◆ Work order
Repeat exactly, and only, the lines of the entries below from the one with "(20_memory.md R64). -/" through the one with "def ioPresents (s", both ends included.

◆ Entries provided
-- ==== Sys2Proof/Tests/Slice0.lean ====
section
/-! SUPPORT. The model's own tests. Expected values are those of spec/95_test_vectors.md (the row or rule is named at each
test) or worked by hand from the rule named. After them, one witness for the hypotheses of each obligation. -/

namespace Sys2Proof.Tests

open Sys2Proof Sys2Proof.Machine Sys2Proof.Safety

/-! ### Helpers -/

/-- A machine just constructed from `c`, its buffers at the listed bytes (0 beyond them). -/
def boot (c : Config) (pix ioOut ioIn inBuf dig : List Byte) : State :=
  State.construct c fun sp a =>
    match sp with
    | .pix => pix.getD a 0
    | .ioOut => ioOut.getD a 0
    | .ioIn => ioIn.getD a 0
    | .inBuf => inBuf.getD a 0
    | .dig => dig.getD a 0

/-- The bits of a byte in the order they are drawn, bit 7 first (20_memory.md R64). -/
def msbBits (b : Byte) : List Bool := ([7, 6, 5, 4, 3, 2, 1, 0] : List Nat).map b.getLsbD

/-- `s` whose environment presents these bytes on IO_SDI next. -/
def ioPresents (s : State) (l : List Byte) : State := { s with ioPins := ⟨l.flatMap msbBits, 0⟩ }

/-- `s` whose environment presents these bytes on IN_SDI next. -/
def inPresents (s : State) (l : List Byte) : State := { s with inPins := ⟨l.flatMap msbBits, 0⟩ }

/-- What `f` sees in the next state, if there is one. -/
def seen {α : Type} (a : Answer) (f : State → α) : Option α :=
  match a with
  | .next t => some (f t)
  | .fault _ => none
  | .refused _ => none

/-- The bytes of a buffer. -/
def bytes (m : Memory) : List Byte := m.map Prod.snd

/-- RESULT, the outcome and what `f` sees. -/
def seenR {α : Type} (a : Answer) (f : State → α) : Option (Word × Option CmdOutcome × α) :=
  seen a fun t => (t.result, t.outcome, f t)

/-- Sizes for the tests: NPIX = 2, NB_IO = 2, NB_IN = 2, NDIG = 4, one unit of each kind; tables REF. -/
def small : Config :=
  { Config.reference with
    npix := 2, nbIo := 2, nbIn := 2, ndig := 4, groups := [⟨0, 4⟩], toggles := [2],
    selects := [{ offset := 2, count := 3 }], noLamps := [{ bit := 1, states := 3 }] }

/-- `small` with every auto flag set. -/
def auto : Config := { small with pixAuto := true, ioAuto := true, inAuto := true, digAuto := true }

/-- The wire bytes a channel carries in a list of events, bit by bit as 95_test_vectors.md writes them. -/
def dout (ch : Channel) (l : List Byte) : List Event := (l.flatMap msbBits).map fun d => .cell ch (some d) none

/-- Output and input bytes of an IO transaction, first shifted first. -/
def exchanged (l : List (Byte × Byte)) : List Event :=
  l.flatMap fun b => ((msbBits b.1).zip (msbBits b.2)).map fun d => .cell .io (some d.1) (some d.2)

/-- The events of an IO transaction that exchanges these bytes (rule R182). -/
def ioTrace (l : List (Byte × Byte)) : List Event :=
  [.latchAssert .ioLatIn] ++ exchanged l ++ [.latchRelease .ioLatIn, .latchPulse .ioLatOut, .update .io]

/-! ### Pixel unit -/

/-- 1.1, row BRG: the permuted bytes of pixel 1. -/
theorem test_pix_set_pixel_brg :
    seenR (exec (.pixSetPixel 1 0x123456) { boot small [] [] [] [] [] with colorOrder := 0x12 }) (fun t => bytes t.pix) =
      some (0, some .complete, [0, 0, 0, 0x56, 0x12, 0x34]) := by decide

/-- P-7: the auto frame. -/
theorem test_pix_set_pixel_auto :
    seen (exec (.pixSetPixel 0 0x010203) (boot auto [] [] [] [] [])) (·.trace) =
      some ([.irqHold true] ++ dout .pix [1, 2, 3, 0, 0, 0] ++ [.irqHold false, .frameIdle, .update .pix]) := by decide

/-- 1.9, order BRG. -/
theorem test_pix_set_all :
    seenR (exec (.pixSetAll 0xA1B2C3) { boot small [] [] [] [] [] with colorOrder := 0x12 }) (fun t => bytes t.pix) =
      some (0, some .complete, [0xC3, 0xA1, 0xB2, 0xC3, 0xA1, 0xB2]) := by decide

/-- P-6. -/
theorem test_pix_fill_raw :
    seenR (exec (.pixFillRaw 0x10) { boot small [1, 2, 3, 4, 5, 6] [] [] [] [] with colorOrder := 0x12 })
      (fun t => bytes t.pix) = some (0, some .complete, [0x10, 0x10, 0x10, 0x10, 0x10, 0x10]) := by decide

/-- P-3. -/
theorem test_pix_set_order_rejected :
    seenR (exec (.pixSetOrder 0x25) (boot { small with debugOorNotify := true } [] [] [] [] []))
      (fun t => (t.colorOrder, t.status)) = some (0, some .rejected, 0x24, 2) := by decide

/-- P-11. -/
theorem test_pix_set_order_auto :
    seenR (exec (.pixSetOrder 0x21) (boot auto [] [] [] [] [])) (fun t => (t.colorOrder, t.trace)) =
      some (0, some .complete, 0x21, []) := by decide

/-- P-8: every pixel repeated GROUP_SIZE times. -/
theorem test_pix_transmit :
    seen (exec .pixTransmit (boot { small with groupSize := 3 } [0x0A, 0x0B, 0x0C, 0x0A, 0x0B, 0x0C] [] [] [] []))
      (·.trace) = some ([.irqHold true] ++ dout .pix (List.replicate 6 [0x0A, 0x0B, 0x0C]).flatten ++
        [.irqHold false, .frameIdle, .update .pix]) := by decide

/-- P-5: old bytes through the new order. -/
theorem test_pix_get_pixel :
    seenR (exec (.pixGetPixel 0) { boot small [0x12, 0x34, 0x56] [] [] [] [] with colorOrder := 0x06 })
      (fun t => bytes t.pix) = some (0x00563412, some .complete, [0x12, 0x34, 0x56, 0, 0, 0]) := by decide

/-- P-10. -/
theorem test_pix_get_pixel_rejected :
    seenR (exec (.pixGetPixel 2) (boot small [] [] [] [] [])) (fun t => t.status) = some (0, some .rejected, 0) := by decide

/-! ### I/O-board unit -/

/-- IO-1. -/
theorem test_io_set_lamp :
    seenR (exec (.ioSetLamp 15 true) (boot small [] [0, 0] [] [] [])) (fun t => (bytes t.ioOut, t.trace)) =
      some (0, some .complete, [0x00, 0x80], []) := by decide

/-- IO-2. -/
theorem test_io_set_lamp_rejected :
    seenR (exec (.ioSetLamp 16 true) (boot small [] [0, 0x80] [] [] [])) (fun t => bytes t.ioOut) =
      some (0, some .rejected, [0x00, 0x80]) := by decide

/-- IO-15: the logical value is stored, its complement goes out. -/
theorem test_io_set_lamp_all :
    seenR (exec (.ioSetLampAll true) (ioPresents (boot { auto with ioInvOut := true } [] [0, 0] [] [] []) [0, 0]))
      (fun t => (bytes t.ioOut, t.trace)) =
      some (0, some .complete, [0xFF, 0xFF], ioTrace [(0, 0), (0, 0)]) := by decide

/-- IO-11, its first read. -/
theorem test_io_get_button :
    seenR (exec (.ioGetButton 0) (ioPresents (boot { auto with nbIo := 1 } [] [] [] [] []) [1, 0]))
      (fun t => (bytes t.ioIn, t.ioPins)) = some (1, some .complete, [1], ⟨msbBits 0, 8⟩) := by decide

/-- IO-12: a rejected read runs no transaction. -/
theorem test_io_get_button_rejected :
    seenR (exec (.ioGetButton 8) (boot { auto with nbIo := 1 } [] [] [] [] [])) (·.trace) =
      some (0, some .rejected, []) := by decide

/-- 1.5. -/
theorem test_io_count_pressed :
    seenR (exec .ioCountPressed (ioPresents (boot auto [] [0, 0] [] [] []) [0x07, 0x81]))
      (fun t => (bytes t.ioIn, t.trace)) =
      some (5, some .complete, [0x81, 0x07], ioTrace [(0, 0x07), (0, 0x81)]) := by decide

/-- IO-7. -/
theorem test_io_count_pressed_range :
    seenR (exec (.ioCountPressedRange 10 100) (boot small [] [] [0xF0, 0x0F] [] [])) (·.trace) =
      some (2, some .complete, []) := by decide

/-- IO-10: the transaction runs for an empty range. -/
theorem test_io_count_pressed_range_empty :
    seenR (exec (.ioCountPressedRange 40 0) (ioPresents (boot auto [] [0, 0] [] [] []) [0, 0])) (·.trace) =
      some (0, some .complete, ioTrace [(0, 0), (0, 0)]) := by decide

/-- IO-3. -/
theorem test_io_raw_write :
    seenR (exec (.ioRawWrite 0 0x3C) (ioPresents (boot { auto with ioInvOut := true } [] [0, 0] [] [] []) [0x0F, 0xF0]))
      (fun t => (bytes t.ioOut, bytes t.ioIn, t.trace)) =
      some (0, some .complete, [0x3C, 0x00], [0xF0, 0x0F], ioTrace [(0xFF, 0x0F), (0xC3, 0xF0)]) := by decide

---

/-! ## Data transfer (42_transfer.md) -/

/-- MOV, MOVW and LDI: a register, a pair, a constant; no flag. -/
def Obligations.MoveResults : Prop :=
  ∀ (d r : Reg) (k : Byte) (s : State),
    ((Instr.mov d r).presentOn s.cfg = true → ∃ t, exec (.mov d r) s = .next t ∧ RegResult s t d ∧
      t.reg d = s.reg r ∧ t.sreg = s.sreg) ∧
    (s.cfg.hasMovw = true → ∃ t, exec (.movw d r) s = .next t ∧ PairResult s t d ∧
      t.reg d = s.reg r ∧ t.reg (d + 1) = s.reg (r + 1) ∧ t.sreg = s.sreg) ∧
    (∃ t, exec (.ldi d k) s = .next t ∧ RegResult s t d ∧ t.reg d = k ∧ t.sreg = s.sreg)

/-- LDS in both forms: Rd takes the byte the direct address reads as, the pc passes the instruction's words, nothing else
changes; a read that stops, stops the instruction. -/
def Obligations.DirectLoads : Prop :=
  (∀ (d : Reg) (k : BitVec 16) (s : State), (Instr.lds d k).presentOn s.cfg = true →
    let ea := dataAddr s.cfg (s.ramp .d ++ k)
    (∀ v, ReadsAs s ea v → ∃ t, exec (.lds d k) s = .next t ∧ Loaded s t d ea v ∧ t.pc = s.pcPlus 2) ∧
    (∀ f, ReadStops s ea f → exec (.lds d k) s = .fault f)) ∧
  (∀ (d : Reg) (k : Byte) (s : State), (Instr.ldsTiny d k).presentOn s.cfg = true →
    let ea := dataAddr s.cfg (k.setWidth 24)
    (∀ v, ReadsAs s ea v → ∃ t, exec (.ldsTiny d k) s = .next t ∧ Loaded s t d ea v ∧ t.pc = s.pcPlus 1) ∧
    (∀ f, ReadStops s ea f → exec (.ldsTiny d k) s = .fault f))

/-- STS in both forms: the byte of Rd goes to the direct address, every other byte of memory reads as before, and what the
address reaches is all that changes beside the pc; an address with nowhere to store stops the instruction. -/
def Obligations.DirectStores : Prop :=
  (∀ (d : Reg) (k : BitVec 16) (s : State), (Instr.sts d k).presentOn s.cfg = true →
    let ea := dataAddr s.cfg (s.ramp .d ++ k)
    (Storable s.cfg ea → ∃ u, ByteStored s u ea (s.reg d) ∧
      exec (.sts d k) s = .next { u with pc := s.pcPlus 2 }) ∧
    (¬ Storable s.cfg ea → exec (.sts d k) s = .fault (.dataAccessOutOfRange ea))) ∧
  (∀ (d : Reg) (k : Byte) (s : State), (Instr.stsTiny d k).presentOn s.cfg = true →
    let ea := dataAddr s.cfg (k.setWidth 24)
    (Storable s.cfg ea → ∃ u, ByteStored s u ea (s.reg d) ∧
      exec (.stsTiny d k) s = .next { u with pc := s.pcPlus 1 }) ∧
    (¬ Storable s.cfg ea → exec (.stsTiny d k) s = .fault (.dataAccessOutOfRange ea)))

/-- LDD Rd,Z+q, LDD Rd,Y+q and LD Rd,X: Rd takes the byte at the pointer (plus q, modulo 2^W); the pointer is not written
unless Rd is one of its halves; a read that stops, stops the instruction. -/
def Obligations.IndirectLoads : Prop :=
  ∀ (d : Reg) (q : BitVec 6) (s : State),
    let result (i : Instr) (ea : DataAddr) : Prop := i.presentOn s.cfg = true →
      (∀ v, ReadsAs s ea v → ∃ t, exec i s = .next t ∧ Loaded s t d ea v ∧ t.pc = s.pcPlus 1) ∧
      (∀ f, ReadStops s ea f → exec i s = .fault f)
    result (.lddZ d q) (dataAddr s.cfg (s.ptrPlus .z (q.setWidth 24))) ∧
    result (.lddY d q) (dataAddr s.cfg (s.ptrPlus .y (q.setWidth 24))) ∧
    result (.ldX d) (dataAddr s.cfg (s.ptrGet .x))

...

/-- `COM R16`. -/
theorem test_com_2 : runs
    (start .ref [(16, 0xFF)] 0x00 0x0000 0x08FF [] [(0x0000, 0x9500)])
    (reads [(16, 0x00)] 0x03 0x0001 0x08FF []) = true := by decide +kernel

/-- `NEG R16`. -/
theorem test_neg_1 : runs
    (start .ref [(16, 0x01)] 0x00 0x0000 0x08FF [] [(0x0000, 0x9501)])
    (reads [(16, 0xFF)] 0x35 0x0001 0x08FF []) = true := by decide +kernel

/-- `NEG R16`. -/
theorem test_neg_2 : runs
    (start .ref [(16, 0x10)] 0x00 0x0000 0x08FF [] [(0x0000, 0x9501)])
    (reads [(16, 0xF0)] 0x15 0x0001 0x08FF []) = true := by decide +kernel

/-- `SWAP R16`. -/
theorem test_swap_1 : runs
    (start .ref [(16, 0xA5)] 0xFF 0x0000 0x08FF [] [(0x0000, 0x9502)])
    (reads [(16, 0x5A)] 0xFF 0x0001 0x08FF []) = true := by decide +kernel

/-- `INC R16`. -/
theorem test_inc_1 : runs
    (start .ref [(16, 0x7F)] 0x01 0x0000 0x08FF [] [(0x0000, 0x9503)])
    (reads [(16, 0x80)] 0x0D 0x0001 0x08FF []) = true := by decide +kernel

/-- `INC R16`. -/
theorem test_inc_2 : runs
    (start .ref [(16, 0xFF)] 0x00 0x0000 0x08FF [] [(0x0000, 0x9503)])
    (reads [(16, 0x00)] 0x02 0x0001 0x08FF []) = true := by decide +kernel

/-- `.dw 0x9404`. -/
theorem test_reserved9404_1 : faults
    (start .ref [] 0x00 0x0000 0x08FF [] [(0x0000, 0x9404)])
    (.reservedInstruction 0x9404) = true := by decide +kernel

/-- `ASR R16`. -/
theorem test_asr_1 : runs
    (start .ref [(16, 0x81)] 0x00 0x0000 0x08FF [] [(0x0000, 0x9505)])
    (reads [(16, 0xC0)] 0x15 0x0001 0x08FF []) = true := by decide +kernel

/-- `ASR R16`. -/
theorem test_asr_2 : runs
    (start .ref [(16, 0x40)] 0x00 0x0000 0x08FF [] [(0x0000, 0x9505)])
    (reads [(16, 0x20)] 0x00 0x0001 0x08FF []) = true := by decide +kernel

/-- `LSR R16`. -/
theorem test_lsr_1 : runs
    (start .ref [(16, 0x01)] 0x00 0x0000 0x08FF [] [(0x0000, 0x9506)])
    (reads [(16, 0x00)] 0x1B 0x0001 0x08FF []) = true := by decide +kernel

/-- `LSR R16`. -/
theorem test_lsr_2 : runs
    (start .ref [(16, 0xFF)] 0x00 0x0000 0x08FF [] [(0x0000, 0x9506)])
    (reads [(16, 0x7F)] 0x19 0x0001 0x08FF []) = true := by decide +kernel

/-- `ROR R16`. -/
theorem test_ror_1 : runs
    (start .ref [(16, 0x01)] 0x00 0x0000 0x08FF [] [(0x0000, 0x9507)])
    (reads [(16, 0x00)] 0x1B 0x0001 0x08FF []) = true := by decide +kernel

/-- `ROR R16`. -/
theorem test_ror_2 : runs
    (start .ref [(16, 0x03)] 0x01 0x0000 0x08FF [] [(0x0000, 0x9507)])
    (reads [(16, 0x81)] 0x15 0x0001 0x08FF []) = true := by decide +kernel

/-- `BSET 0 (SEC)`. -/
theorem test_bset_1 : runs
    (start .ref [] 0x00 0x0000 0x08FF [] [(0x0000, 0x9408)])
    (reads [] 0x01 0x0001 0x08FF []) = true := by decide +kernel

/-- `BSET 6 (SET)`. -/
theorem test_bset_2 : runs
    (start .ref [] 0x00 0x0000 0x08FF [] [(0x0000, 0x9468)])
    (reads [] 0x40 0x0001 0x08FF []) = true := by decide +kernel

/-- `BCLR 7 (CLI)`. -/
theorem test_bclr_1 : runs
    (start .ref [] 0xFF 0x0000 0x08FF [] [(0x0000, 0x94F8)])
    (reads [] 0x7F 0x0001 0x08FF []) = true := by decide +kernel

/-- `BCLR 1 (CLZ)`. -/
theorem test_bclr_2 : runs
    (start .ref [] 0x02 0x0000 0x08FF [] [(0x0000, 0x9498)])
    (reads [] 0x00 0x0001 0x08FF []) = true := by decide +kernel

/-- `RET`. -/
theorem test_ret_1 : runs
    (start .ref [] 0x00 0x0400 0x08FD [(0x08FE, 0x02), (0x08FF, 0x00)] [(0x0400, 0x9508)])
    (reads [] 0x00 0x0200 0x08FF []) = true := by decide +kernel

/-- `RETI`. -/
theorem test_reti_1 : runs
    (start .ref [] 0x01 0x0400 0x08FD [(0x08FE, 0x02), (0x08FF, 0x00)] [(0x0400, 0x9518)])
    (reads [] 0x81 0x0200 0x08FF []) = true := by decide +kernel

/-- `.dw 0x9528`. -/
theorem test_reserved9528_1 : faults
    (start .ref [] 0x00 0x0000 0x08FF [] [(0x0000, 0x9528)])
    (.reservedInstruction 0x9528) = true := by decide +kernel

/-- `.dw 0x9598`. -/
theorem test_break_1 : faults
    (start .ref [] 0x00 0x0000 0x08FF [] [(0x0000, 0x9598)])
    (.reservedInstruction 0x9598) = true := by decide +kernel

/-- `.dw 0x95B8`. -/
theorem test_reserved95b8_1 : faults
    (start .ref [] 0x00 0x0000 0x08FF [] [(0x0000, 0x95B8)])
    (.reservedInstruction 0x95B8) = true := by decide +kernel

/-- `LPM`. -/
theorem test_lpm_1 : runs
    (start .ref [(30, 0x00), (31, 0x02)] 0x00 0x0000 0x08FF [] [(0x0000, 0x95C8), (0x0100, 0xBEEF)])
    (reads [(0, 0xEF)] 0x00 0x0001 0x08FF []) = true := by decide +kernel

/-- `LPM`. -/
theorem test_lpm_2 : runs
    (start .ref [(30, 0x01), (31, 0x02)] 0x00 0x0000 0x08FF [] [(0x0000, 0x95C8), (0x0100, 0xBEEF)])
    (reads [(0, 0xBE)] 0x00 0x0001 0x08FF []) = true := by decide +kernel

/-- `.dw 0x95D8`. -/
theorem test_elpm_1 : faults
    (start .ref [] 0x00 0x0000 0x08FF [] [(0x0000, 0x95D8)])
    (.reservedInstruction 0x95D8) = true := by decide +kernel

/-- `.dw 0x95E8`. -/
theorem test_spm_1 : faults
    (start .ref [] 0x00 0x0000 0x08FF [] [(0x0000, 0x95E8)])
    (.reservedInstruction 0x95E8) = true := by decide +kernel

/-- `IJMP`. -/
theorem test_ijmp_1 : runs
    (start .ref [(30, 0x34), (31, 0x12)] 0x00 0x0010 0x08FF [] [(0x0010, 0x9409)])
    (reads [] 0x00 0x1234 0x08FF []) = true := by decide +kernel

◆ Task solution
/-- The bits of a byte in the order they are drawn, bit 7 first (20_memory.md R64). -/
def msbBits (b : Byte) : List Bool := ([7, 6, 5, 4, 3, 2, 1, 0] : List Nat).map b.getLsbD

/-- `s` whose environment presents these bytes on IO_SDI next. -/
def ioPresents (s : State) (l : List Byte) : State := { s with ioPins := ⟨l.flatMap msbBits, 0⟩ }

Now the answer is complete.